The first line of the entries below, the line containing "The invariant -/", and every line between them should be repeated exactly, and nothing else.

(Dataset entries)

======

-- ==== Sys2Proof/Safety.lean ====
section
/-!
DEFINITION. The terms the claims use: how a run ends, the invariant of the state, what a step keeps and what it writes, and
the spec's own tables of who writes what (spec/10_state.md R23, R26, R27, R40; spec/20_memory.md R60;
spec/60_exceptions.md R301..R306).
-/
namespace Sys2Proof.Machine

/-! ## How a run ends -/

/-- R305: a faulted state is final-with-fault, never a successful end of a run. -/
def runResult : Host.Outcome State Fault Refusal → Host.Outcome State Fault Refusal
  | .next s    => match s.fault with
    | none   => .next s
    | some r => .fault (.engineStopped r)
  | .fault r   => .fault r
  | .refused r => .refused r

/-! ## The invariant -/

/-- The divisor of a division or remainder, HHLL or RY; none for every other instruction (R219, R303). -/
def divisorOf (i : Instr) (s : State) : Option Word :=
  match i with
  | .divi _ hhll | .modi _ hhll | .remi _ hhll => some hhll
  | .div2 _ y | .mod2 _ y | .rem2 _ y          => some (s.reg y)
  | .div3 _ y _ | .mod3 _ y _ | .rem3 _ y _    => some (s.reg y)
  | .nop | .cls | .vblnk | .bgc _ | .spr _ _ | .drwImm _ _ _ | .drwReg _ _ _ | .rnd _ _ | .flip _ _ | .snd0
    | .snd1 _ | .snd2 _ | .snd3 _ | .snp _ _ | .sng _ _ | .jmp _ | .jx _ _ | .jme _ _ _ | .call _ | .ret
    | .jmpReg _ | .cx _ _ | .callReg _ | .ldi _ _ | .ldiSp _ | .ldm _ _ | .ldmReg _ _ | .mov _ _ | .stm _ _
    | .stmReg _ _ | .addi _ _ | .add2 _ _ | .add3 _ _ _ | .subi _ _ | .sub2 _ _ | .sub3 _ _ _ | .cmpi _ _
    | .cmp _ _ | .andi _ _ | .and2 _ _ | .and3 _ _ _ | .tsti _ _ | .tst _ _ | .ori _ _ | .or2 _ _ | .or3 _ _ _
    | .xori _ _ | .xor2 _ _ | .xor3 _ _ _ | .muli _ _ | .mul2 _ _ | .mul3 _ _ _ | .shlN _ _ | .shrN _ _
    | .sarN _ _ | .shlReg _ _ | .shrReg _ _ | .sarReg _ _ | .push _ | .pop _ | .pushall | .popall | .pushf
    | .popf => none

/-- What a fault record says is true of the state that holds it (R300, R302, R303, R306): it names the instruction at `pc`, and
its code's cause is there. -/
def FaultRecord.Describes (r : FaultRecord) (s : State) : Prop :=
  r.pc = s.pc ∧ r.bytes = s.fetchBytes ∧
  match r.code with
  | .unmappedOpcode => decode r.bytes = .rejected (.unmappedOpcode r.bytes.b0)
  | .divideByZero   => ∃ i, decode r.bytes = .instr i ∧ divisorOf i s = some 0

/-- The invariant every step keeps: memory is in canonical form, and a latched fault record is precise (R306). -/
def State.Inv (s : State) : Prop := s.mem.wf ∧ ∀ r, s.fault = some r → r.Describes s

/-! ## What a step keeps and writes -/

/-- `exec` answers a next state, and `P` holds of it. -/
def Completes (i : Instr) (s : State) (P : State → Prop) : Prop := ∃ t, exec i s = .next t ∧ P t

/-- Every word with this opcode byte, whatever its other bits, decodes to the instruction that its fields give (R77, R81). -/
def DecodesAs (op : Byte) (build : DecodedFields → Instr) : Prop :=
  ∀ b1 b2 b3 : Byte, decode ⟨op, b1, b2, b3⟩ = .instr (build (decodeFields ⟨op, b1, b2, b3⟩))

/-- No general register changed. -/
def RegsKept (s t : State) : Prop := ∀ j : Reg, t.reg j = s.reg j

/-- The register `x` holds `v`, and no other general register changed. -/
def RegWritten (x : Reg) (v : Word) (s t : State) : Prop := t.reg x = v ∧ ∀ j : Reg, j ≠ x → t.reg j = s.reg j

/-- No byte of memory changed. -/
def MemKept (s t : State) : Prop := ∀ a : Word, t.mem.read8 a = s.mem.read8 a

/-- The word `v` stands at `a`, low byte first, and no other byte of memory changed (R55, R56). -/
def WordStored (a v : Word) (s t : State) : Prop :=
  (t.mem.read8 a).toNat = v.toNat % 256 ∧ (t.mem.read8 (a + 1)).toNat = v.toNat / 256 ∧
  ∀ b : Word, b ≠ a → b ≠ a + 1 → t.mem.read8 b = s.mem.read8 b

/-- No peripheral command went out, and no answer was drawn. -/
def PortKept (s t : State) : Prop := t.history = s.history ∧ t.answers = s.answers ∧ t.draws = s.draws

/-- The step committed at `target`, counted once, and raised no fault (R89). -/
def Advanced (target : Word) (s t : State) : Prop :=
  t.pc = target ∧ t.cycleCount = s.cycleCount + 1 ∧ t.fault = s.fault

/-- Only a register and the flags changed, beside the advance to `pc + 4`. -/
def RegOnly (x : Reg) (v : Word) (s t : State) : Prop :=
  RegWritten x v s t ∧ t.sp = s.sp ∧ MemKept s t ∧ PortKept s t ∧ Advanced (s.pc + 4) s t

/-- Only the flags changed, beside the advance to `pc + 4`. -/
def FlagsOnly (s t : State) : Prop :=
  RegsKept s t ∧ t.sp = s.sp ∧ MemKept s t ∧ PortKept s t ∧ Advanced (s.pc + 4) s t

/-- Only `pc` and the count changed. -/
def JumpOnly (target : Word) (s t : State) : Prop :=
  RegsKept s t ∧ t.sp = s.sp ∧ t.flags = s.flags ∧ MemKept s t ∧ PortKept s t ∧ Advanced target s t

/-- The return address was pushed and control went to `target`; nothing else changed (R144, R149). -/
def Called (target : Word) (s t : State) : Prop :=
  WordStored s.sp (s.pc + 4) s t ∧ t.sp = s.sp + 2 ∧ RegsKept s t ∧ t.flags = s.flags ∧ PortKept s t ∧ Advanced target s t

/-! ## Flags as the spec defines them on the exact result (R191..R194, R220) -/

/-- R191: C, Z, O and N after `a + b`. -/
def AddFlags (a b : Word) (f : Flags) : Prop :=
  (f.c = true ↔ 0xFFFF < a.toNat + b.toNat) ∧ (f.z = true ↔ a.toNat + b.toNat = 0) ∧
  (f.o = true ↔ a.msb = b.msb ∧ (a + b).msb ≠ a.msb) ∧ (f.n = true ↔ 0x8000 ≤ (a.toNat + b.toNat) % 0x10000)

/-- R192: C, Z, O and N after `a - b`. -/
def SubFlags (a b : Word) (f : Flags) : Prop :=
  (f.c = true ↔ a.toNat < b.toNat) ∧ (f.z = true ↔ a.toNat = b.toNat) ∧
  (f.o = true ↔ a.msb ≠ b.msb ∧ (a - b).msb ≠ a.msb) ∧ (f.n = true ↔ 0x8000 ≤ (a.toNat + 0x10000 - b.toNat) % 0x10000)

/-- R193: C, Z and N after `a * b`; O as before. -/
def MulFlags (a b : Word) (old f : Flags) : Prop :=
  (f.c = true ↔ 0xFFFF < a.toNat * b.toNat) ∧ (f.z = true ↔ a.toNat * b.toNat = 0) ∧
  (f.n = true ↔ 0x8000 ≤ a.toNat * b.toNat % 0x10000) ∧ f.o = old.o

/-- R220: C, Z and N after the quotient of `a` by `b`; O as before. -/
def DivFlags (a b : Word) (old f : Flags) : Prop :=
  (f.c = true ↔ a.toNat % b.toNat ≠ 0) ∧ (f.z = true ↔ a.toNat / b.toNat = 0) ∧
  (f.n = true ↔ 0x8000 ≤ a.toNat / b.toNat) ∧ f.o = old.o

/-- R194: Z and N of the 16-bit result with this value; C and O as before. -/
def ZnFlags (r : Nat) (old f : Flags) : Prop :=
  (f.z = true ↔ r = 0) ∧ (f.n = true ↔ 0x8000 ≤ r) ∧ f.c = old.c ∧ f.o = old.o

/-! ## The spec's tables of who writes what -/

/-- R23: the general registers an instruction may write. -/
def destRegs : Instr → List Reg
  | .rnd x _ | .ldi x _ | .ldm x _ | .ldmReg x _ | .mov x _ | .pop x => [x]
  | .addi x _ | .add2 x _ | .subi x _ | .sub2 x _ | .andi x _ | .and2 x _ | .ori x _ | .or2 x _ | .xori x _ | .xor2 x _ => [x]
  | .muli x _ | .mul2 x _ | .divi x _ | .div2 x _ | .modi x _ | .mod2 x _ | .remi x _ | .rem2 x _ => [x]
  | .shlN x _ | .shrN x _ | .sarN x _ | .shlReg x _ | .shrReg x _ | .sarReg x _ => [x]
  | .add3 _ _ z | .sub3 _ _ z | .and3 _ _ z | .or3 _ _ z | .xor3 _ _ z => [z]
  | .mul3 _ _ z | .div3 _ _ z | .mod3 _ _ z | .rem3 _ _ z => [z]
  | .popall => allRegs
  | .nop | .cls | .vblnk | .bgc _ | .spr _ _ | .drwImm _ _ _ | .drwReg _ _ _ | .flip _ _ | .snd0 | .snd1 _
    | .snd2 _ | .snd3 _ | .snp _ _ | .sng _ _ | .jmp _ | .jx _ _ | .jme _ _ _ | .call _ | .ret | .jmpReg _
    | .cx _ _ | .callReg _ | .ldiSp _ | .stm _ _ | .stmReg _ _ | .cmpi _ _ | .cmp _ _ | .tsti _ _ | .tst _ _
    | .push _ | .pushall | .pushf | .popf => []

/-- A row of R27's table: which flags are written. -/
structure FlagSet where
  c : Bool
  z : Bool
  o : Bool
  n : Bool
  deriving DecidableEq, Repr

/-- R27: the flags each instruction may write. -/
def flagsWritten : Instr → FlagSet
  | .addi _ _ | .add2 _ _ | .add3 _ _ _ => ⟨true, true, true, true⟩
  | .subi _ _ | .sub2 _ _ | .sub3 _ _ _ | .cmpi _ _ | .cmp _ _ => ⟨true, true, true, true⟩
  | .muli _ _ | .mul2 _ _ | .mul3 _ _ _ => ⟨true, true, false, true⟩
  | .divi _ _ | .div2 _ _ | .div3 _ _ _ => ⟨true, true, false, true⟩
  | .modi _ _ | .mod2 _ _ | .mod3 _ _ _ | .remi _ _ | .rem2 _ _ | .rem3 _ _ _ => ⟨false, true, false, true⟩
  | .andi _ _ | .and2 _ _ | .and3 _ _ _ | .tsti _ _ | .tst _ _ => ⟨false, true, false, true⟩
  | .ori _ _ | .or2 _ _ | .or3 _ _ _ | .xori _ _ | .xor2 _ _ | .xor3 _ _ _ => ⟨false, true, false, true⟩
  | .shlN _ _ | .shrN _ _ | .sarN _ _ | .shlReg _ _ | .shrReg _ _ | .sarReg _ _ => ⟨false, true, false, true⟩
  | .drwImm _ _ _ | .drwReg _ _ _ => ⟨true, false, false, false⟩
  | .popf => ⟨true, true, true, true⟩
  | .nop | .cls | .vblnk | .bgc _ | .spr _ _ | .rnd _ _ | .flip _ _ | .snd0 | .snd1 _ | .snd2 _ | .snd3 _
    | .snp _ _ | .sng _ _ | .jmp _ | .jx _ _ | .jme _ _ _ | .call _ | .ret | .jmpReg _ | .cx _ _ | .callReg _
    | .ldi _ _ | .ldiSp _ | .ldm _ _ | .ldmReg _ _ | .mov _ _ | .stm _ _ | .stmReg _ _ | .push _ | .pop _
    | .pushall | .popall | .pushf => ⟨false, false, false, false⟩

/-- R26: the instructions that write `sp`. -/
def writesSp : Instr → Bool
  | .ldiSp _ | .call _ | .callReg _ | .ret | .push _ | .pop _ | .pushall | .popall | .pushf | .popf => true
  | .cx x _ => decide (x ≠ 0)
  | .nop | .cls | .vblnk | .bgc _ | .spr _ _ | .drwImm _ _ _ | .drwReg _ _ _ | .rnd _ _ | .flip _ _ | .snd0
    | .snd1 _ | .snd2 _ | .snd3 _ | .snp _ _ | .sng _ _ | .jmp _ | .jx _ _ | .jme _ _ _ | .jmpReg _ | .ldi _ _
    | .ldm _ _ | .ldmReg _ _ | .mov _ _ | .stm _ _ | .stmReg _ _ | .addi _ _ | .add2 _ _ | .add3 _ _ _
    | .subi _ _ | .sub2 _ _ | .sub3 _ _ _ | .cmpi _ _ | .cmp _ _ | .andi _ _ | .and2 _ _ | .and3 _ _ _
    | .tsti _ _ | .tst _ _ | .ori _ _ | .or2 _ _ | .or3 _ _ _ | .xori _ _ | .xor2 _ _ | .xor3 _ _ _ | .muli _ _
    | .mul2 _ _ | .mul3 _ _ _ | .divi _ _ | .div2 _ _ | .div3 _ _ _ | .modi _ _ | .mod2 _ _ | .mod3 _ _ _
    | .remi _ _ | .rem2 _ _ | .rem3 _ _ _ | .shlN _ _ | .shrN _ _ | .sarN _ _ | .shlReg _ _ | .shrReg _ _
    | .sarReg _ _ => false

/-- R60: the bytes an instruction stores to, as a start address and a length. -/
def storeSpan (i : Instr) (s : State) : Option (Word × Nat) :=
  match i with
  | .stm _ hhll => some (absAddr hhll, 2)
  | .stmReg _ y => some (regAddr y s, 2)
  | .push _ | .call _ | .callReg _ | .pushf => some (s.sp, 2)
  | .cx x _ => if x ≠ 0 then some (s.sp, 2) else none
  | .pushall => some (s.sp, 32)
  | .nop | .cls | .vblnk | .bgc _ | .spr _ _ | .drwImm _ _ _ | .drwReg _ _ _ | .rnd _ _ | .flip _ _ | .snd0
    | .snd1 _ | .snd2 _ | .snd3 _ | .snp _ _ | .sng _ _ | .jmp _ | .jx _ _ | .jme _ _ _ | .ret | .jmpReg _
    | .ldi _ _ | .ldiSp _ | .ldm _ _ | .ldmReg _ _ | .mov _ _ | .addi _ _ | .add2 _ _ | .add3 _ _ _ | .subi _ _
    | .sub2 _ _ | .sub3 _ _ _ | .cmpi _ _ | .cmp _ _ | .andi _ _ | .and2 _ _ | .and3 _ _ _ | .tsti _ _ | .tst _ _
    | .ori _ _ | .or2 _ _ | .or3 _ _ _ | .xori _ _ | .xor2 _ _ | .xor3 _ _ _ | .muli _ _ | .mul2 _ _
    | .mul3 _ _ _ | .divi _ _ | .div2 _ _ | .div3 _ _ _ | .modi _ _ | .mod2 _ _ | .mod3 _ _ _ | .remi _ _
    | .rem2 _ _ | .rem3 _ _ _ | .shlN _ _ | .shrN _ _ | .sarN _ _ | .shlReg _ _ | .shrReg _ _ | .sarReg _ _
    | .pop _ | .popall | .popf => none

/-- An address lies in a stored span, wrapping at the top (R51). -/
def InSpan (a : Word) (span : Option (Word × Nat)) : Prop := ∃ base n, span = some (base, n) ∧ (a - base).toNat < n

/-- R40: the commands an instruction issues, in order, with their answers. -/
def commandsOf (i : Instr) (s : State) : List PeriphEvent :=
  match i with
  | .cls => [.clearForeground, .clearBackground]
  | .vblnk => [.isVblank s.answer.vblank]
  | .bgc n => [.setBackgroundIndex n]
  | .spr w h => [.setSpriteDimensions w h]
  | .drwImm x y hhll => [.drawSpriteFromAddress hhll (s.reg x) (s.reg y) s.answer.collision]
  | .drwReg x y z => [.drawSpriteFromRegisterPointer (s.reg z) (s.reg x) (s.reg y) s.answer.collision]
  | .flip h v => [.setFlip (flipBit h) (flipBit v)]
  | .snd0 => [.stop]
  | .snd1 hhll => [.playFixedToneA hhll]
  | .snd2 hhll => [.playFixedToneB hhll]
  | .snd3 hhll => [.playFixedToneC hhll]
  | .snp x hhll => [.playTone (s.reg x) hhll]
  | .sng ad vtsr => [.setupEnvelope ad vtsr]
  | .nop | .rnd _ _ | .jmp _ | .jx _ _ | .jme _ _ _ | .call _ | .ret | .jmpReg _ | .cx _ _ | .callReg _
    | .ldi _ _ | .ldiSp _ | .ldm _ _ | .ldmReg _ _ | .mov _ _ | .stm _ _ | .stmReg _ _ | .addi _ _ | .add2 _ _
    | .add3 _ _ _ | .subi _ _ | .sub2 _ _ | .sub3 _ _ _ | .cmpi _ _ | .cmp _ _ | .andi _ _ | .and2 _ _
    | .and3 _ _ _ | .tsti _ _ | .tst _ _ | .ori _ _ | .or2 _ _ | .or3 _ _ _ | .xori _ _ | .xor2 _ _ | .xor3 _ _ _
    | .muli _ _ | .mul2 _ _ | .mul3 _ _ _ | .divi _ _ | .div2 _ _ | .div3 _ _ _ | .modi _ _ | .mod2 _ _
    | .mod3 _ _ _ | .remi _ _ | .rem2 _ _ | .rem3 _ _ _ | .shlN _ _ | .shrN _ _ | .sarN _ _ | .shlReg _ _
    | .shrReg _ _ | .sarReg _ _ | .push _ | .pop _ | .pushall | .popall | .pushf | .popf => []

/-- R140, R103: the instructions whose delta can differ from 4. -/
def mayTransfer : Instr → Bool
  | .vblnk | .jmp _ | .jx _ _ | .jme _ _ _ | .call _ | .ret | .jmpReg _ | .cx _ _ | .callReg _ => true
  | .nop | .cls | .bgc _ | .spr _ _ | .drwImm _ _ _ | .drwReg _ _ _ | .rnd _ _ | .flip _ _ | .snd0 | .snd1 _
    | .snd2 _ | .snd3 _ | .snp _ _ | .sng _ _ | .ldi _ _ | .ldiSp _ | .ldm _ _ | .ldmReg _ _ | .mov _ _
    | .stm _ _ | .stmReg _ _ | .addi _ _ | .add2 _ _ | .add3 _ _ _ | .subi _ _ | .sub2 _ _ | .sub3 _ _ _
    | .cmpi _ _ | .cmp _ _ | .andi _ _ | .and2 _ _ | .and3 _ _ _ | .tsti _ _ | .tst _ _ | .ori _ _ | .or2 _ _
    | .or3 _ _ _ | .xori _ _ | .xor2 _ _ | .xor3 _ _ _ | .muli _ _ | .mul2 _ _ | .mul3 _ _ _ | .divi _ _
    | .div2 _ _ | .div3 _ _ _ | .modi _ _ | .mod2 _ _ | .mod3 _ _ _ | .remi _ _ | .rem2 _ _ | .rem3 _ _ _
    | .shlN _ _ | .shrN _ _ | .sarN _ _ | .shlReg _ _ | .shrReg _ _ | .sarReg _ _ | .push _ | .pop _ | .pushall
    | .popall | .pushf | .popf => false

end Sys2Proof.Machine
end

======

Problem solution:
-- ==== Sys2Proof/Safety.lean ====
section
/-!
DEFINITION. The terms the claims use: how a run ends, the invariant of the state, what a step keeps and what it writes, and
the spec's own tables of who writes what (spec/10_state.md R23, R26, R27, R40; spec/20_memory.md R60;
spec/60_exceptions.md R301..R306).
-/
namespace Sys2Proof.Machine

/-! ## How a run ends -/

/-- R305: a faulted state is final-with-fault, never a successful end of a run. -/
def runResult : Host.Outcome State Fault Refusal → Host.Outcome State Fault Refusal
  | .next s    => match s.fault with
    | none   => .next s
    | some r => .fault (.engineStopped r)
  | .fault r   => .fault r
  | .refused r => .refused r

/-! ## The invariant -/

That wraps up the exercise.